*What is expected*: Within the material below, count how many lines contain "Bool". Answer with only that number.

*Material shown*:
════
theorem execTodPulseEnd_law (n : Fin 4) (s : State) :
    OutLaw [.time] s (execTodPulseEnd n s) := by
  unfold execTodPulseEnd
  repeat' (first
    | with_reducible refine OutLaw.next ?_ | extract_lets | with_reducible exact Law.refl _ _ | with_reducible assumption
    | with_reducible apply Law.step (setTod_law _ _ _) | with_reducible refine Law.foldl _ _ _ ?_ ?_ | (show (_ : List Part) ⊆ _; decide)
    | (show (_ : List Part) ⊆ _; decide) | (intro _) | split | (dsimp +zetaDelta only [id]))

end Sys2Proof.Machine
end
════
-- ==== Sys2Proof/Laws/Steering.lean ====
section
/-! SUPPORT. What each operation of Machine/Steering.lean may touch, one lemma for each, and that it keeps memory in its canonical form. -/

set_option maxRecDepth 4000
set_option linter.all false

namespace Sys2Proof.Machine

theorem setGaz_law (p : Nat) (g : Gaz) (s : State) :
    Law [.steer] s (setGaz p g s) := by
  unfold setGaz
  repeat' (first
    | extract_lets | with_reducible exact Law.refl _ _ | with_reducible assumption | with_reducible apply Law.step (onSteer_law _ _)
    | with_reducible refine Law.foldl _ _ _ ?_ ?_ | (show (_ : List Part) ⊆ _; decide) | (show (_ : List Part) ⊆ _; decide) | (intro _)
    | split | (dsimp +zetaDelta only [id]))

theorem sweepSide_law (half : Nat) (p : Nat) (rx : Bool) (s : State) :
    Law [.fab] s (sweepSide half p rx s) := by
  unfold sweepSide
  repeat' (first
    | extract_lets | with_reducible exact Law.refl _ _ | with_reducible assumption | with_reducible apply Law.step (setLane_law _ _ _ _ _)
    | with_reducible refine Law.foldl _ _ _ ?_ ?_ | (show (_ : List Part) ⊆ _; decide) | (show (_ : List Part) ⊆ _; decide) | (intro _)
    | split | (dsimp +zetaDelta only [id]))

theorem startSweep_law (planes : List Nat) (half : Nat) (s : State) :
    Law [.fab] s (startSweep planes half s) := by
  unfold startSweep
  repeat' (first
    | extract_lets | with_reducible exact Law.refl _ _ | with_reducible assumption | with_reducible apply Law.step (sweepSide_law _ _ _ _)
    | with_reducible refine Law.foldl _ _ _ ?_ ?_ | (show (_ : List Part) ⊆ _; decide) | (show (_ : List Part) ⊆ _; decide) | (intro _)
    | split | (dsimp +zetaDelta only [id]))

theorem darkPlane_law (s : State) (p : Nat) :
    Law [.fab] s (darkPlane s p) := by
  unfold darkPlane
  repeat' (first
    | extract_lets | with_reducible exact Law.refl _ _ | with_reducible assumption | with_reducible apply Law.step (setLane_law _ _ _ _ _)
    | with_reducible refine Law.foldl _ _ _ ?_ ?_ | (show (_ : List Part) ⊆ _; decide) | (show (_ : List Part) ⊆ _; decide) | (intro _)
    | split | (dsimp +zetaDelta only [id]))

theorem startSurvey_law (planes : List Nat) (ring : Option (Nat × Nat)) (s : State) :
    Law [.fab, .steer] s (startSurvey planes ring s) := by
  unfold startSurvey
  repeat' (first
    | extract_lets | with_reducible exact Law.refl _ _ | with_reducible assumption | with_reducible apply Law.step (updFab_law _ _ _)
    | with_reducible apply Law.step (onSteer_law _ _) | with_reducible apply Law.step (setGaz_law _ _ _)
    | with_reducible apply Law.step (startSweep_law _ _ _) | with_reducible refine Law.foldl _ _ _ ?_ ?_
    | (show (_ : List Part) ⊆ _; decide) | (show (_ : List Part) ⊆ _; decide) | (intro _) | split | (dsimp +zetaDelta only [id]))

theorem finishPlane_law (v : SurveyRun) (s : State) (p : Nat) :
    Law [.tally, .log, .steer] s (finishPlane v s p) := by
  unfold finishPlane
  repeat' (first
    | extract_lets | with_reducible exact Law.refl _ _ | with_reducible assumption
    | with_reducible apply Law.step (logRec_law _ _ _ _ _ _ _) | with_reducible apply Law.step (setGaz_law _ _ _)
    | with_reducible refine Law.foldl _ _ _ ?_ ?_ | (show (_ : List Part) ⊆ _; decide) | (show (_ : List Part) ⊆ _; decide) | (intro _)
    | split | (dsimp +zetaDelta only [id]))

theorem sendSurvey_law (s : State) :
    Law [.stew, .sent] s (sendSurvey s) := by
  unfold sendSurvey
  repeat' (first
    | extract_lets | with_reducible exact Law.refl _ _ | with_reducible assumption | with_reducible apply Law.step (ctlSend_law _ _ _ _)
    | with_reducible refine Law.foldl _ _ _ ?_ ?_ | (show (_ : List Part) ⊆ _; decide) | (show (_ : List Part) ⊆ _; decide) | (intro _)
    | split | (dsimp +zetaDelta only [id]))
════
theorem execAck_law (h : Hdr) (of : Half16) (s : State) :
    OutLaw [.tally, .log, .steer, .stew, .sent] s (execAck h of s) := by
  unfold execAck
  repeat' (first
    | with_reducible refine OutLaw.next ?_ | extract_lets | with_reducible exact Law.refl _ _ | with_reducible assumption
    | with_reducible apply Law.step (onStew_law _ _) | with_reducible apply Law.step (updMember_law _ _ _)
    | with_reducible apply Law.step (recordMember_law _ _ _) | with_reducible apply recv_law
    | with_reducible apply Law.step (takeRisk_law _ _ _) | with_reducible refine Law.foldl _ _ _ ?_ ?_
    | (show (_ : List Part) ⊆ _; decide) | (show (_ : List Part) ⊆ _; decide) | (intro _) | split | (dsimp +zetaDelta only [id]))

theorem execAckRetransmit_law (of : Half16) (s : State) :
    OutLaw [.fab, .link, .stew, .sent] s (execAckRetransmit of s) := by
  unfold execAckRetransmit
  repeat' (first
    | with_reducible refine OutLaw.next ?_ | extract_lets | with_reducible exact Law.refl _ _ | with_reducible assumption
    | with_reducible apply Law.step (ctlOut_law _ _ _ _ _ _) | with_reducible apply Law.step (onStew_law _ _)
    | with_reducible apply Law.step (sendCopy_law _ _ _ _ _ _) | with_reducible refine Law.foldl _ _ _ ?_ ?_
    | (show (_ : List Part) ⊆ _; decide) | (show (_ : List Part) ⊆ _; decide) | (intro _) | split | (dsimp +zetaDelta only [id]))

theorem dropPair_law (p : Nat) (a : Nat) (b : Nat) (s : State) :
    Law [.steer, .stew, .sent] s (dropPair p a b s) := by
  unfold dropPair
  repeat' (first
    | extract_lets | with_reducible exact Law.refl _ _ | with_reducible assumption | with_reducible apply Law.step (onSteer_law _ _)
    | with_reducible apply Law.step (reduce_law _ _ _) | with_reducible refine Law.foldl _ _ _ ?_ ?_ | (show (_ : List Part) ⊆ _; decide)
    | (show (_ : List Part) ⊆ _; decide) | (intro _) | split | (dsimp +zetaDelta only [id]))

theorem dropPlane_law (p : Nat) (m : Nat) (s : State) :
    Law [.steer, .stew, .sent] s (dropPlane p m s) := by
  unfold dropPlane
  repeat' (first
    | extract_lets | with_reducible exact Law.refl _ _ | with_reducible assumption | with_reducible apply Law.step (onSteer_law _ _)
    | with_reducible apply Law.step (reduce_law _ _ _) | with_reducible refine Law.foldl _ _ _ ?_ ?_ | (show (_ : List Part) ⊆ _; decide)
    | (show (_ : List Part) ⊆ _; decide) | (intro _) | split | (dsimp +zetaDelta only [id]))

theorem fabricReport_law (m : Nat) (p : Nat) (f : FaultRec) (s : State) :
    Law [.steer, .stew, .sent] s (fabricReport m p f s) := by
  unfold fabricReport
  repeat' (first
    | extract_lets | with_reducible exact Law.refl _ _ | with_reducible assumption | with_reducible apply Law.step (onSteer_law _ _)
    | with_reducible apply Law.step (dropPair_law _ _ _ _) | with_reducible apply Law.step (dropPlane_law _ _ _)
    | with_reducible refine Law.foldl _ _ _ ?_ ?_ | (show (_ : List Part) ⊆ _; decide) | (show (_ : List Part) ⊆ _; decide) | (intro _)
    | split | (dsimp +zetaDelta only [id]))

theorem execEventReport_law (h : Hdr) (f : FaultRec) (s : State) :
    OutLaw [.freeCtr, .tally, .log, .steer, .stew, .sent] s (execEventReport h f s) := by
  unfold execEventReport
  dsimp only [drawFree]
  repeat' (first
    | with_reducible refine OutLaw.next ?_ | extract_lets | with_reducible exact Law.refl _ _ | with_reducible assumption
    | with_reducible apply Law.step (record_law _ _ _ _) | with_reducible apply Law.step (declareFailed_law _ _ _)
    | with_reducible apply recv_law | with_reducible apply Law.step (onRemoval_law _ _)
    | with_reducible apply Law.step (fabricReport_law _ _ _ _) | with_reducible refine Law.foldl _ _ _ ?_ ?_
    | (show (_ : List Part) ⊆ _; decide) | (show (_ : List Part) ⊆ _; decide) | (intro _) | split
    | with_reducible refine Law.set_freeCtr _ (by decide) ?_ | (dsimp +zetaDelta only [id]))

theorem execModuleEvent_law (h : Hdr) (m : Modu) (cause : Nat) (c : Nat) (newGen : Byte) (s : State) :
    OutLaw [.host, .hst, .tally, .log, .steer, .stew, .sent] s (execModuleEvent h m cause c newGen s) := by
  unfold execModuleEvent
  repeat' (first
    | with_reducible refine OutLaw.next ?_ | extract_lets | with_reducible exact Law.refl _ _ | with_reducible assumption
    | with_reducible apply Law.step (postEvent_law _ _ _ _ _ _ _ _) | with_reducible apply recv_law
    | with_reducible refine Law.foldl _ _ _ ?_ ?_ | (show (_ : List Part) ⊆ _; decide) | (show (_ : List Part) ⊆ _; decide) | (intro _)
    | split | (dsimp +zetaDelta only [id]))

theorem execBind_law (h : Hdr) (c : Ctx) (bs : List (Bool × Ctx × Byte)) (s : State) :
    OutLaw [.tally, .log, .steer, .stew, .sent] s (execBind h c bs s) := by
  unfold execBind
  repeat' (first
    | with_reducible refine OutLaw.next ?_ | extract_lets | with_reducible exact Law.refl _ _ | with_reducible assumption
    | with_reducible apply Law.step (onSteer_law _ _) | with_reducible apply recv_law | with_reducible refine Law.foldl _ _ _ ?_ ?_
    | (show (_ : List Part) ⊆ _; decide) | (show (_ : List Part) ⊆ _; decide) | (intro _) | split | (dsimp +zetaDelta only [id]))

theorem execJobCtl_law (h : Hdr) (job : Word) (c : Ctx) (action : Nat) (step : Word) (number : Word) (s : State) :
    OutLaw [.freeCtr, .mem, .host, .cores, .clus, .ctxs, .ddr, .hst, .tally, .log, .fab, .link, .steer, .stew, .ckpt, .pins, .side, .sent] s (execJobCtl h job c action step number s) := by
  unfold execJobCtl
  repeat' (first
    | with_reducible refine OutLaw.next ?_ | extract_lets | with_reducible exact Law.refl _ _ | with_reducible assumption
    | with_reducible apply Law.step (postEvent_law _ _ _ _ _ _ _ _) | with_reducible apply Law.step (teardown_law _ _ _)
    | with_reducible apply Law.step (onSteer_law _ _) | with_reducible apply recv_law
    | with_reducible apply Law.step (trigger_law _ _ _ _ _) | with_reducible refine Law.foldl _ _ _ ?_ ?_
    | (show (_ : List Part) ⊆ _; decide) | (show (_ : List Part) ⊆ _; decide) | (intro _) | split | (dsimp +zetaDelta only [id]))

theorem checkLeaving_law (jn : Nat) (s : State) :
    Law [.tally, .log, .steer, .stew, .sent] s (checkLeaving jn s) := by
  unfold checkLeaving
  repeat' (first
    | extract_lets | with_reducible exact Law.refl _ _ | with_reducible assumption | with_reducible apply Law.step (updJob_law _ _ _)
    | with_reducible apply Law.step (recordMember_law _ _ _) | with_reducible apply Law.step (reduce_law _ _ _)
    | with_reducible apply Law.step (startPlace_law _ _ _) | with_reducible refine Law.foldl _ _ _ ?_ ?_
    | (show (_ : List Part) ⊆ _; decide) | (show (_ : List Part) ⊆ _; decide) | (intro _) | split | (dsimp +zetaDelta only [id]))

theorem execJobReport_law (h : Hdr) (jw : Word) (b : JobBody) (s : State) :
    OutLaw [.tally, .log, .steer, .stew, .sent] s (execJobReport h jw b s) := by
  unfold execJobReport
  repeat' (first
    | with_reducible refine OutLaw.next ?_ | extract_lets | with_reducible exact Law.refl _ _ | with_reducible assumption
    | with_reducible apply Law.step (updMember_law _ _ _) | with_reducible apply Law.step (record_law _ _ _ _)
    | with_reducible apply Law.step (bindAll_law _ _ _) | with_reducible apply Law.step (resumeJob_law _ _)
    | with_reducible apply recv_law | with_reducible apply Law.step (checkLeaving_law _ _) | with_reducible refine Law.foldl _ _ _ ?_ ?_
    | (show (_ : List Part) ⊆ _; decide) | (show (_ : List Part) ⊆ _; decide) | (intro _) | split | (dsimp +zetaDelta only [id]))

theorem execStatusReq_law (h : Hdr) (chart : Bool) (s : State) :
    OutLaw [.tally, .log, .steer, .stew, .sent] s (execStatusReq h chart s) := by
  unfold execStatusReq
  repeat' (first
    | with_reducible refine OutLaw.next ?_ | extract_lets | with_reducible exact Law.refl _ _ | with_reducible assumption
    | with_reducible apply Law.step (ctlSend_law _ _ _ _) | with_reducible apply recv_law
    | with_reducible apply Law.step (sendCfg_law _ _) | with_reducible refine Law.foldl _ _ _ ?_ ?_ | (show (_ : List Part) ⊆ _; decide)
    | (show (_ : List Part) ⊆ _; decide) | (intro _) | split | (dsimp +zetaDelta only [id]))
════
*Task response*: 3